(THE PROBLEM):
Please state how many lines in the records below contain the word "freeCount"; the answer should be a number and nothing else.

(DATA PROVIDED):
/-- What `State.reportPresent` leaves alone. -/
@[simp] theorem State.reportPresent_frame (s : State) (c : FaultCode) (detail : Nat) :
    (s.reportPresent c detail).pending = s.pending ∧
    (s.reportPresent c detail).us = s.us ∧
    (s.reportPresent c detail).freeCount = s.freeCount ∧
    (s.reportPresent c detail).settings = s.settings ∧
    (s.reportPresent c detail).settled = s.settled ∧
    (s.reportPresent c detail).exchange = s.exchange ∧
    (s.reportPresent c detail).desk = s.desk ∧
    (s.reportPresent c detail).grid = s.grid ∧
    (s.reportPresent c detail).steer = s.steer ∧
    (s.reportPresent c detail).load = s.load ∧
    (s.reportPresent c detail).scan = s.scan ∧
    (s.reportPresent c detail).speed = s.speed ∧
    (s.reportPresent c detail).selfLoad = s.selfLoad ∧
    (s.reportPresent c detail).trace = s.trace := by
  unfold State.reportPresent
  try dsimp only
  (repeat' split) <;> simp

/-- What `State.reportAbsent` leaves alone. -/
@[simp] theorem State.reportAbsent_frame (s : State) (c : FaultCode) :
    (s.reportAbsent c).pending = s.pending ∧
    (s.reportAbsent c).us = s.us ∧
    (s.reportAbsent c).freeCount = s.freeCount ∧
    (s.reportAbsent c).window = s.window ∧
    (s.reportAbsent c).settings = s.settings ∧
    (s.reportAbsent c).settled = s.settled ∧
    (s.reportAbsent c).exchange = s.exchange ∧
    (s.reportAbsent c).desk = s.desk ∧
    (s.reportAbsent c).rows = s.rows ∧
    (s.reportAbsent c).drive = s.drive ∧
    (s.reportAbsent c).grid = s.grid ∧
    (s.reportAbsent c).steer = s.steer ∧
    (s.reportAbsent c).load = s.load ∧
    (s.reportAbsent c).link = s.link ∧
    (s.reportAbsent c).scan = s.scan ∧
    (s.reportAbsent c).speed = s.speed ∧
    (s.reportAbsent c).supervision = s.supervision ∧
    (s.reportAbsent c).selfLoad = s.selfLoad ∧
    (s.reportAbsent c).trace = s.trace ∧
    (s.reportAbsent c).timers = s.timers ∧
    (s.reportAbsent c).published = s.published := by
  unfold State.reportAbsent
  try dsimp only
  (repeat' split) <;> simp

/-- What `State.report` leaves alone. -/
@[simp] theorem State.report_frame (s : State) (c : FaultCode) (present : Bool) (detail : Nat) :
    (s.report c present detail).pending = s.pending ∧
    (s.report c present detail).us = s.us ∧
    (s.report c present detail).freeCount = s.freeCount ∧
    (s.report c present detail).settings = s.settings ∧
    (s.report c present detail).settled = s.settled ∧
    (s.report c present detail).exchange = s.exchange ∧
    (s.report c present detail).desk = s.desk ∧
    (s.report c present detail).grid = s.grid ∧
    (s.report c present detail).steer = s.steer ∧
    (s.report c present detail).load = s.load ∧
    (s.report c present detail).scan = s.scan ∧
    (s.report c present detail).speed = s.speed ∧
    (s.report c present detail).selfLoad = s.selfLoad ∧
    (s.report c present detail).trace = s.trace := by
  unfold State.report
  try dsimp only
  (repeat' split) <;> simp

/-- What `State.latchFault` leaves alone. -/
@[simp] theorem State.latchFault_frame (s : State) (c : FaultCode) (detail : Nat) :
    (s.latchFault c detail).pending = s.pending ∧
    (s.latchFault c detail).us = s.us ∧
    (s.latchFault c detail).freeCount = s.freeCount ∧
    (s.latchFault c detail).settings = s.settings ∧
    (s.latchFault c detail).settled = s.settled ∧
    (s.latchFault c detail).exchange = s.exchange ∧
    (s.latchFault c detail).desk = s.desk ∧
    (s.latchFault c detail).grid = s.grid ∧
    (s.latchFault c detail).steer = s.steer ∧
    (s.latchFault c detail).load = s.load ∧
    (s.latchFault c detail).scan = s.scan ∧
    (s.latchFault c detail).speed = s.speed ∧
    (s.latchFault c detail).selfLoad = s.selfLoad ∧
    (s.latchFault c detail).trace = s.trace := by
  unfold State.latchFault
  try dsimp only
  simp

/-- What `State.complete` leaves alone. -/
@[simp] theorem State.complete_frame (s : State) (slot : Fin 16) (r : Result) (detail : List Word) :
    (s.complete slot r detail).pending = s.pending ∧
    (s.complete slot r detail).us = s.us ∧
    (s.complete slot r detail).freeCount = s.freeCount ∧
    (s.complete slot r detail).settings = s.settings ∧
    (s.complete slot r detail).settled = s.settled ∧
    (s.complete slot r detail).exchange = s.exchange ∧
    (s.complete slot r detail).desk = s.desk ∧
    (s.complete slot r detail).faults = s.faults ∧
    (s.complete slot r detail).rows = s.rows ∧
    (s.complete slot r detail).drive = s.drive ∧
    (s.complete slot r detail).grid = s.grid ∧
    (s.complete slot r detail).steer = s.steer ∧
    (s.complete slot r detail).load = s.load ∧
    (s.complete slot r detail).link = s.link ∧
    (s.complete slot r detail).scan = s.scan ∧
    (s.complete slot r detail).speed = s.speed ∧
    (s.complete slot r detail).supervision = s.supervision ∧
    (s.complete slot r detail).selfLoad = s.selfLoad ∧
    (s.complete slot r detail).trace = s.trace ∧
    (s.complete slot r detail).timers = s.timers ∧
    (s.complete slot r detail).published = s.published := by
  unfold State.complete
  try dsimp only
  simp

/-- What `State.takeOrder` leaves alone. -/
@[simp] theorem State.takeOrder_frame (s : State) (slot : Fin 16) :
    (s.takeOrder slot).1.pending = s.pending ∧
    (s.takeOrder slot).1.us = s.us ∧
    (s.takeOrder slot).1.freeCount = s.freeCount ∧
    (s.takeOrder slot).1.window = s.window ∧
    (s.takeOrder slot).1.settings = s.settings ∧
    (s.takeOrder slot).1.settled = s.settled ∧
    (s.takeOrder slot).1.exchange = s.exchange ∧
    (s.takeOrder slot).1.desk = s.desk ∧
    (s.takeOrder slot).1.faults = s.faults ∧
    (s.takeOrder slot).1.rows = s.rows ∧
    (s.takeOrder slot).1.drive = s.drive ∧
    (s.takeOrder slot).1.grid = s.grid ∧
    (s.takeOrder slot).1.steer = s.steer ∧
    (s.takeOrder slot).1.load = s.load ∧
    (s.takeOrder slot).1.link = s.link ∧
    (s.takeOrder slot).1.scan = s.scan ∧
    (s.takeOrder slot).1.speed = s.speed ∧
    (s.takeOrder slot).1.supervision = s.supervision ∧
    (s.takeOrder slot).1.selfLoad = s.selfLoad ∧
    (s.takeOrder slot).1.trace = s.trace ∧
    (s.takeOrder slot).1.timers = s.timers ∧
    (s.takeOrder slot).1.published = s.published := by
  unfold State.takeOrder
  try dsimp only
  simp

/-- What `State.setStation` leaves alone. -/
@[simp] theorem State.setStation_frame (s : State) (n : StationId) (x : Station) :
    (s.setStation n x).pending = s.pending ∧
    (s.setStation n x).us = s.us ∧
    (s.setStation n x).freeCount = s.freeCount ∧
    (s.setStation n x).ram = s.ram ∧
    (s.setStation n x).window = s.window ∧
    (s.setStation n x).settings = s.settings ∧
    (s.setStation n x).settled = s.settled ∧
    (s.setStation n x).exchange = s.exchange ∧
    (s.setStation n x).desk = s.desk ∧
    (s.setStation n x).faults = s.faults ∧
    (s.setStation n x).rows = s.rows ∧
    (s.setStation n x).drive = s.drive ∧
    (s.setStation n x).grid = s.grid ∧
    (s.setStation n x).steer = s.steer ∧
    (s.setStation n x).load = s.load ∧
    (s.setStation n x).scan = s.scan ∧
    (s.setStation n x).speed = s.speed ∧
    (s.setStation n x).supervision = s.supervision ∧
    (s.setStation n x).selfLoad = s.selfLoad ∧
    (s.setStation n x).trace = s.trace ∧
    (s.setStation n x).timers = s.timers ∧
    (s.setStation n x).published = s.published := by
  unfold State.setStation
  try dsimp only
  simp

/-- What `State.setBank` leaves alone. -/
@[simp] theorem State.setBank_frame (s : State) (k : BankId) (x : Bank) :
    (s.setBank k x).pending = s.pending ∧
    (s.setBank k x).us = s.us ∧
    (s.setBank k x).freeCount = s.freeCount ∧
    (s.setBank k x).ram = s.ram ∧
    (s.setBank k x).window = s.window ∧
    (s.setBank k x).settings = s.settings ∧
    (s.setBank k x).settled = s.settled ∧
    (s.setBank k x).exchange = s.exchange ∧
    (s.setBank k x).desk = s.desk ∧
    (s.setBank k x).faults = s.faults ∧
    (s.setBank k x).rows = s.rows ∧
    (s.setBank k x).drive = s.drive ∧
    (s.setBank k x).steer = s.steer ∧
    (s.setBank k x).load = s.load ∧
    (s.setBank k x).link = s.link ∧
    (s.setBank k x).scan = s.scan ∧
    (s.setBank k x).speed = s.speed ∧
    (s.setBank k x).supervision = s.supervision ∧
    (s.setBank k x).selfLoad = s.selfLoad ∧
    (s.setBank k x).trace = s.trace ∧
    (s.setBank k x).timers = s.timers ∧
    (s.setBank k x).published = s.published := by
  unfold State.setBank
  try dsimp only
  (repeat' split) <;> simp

(EXERCISE OUTPUT):
8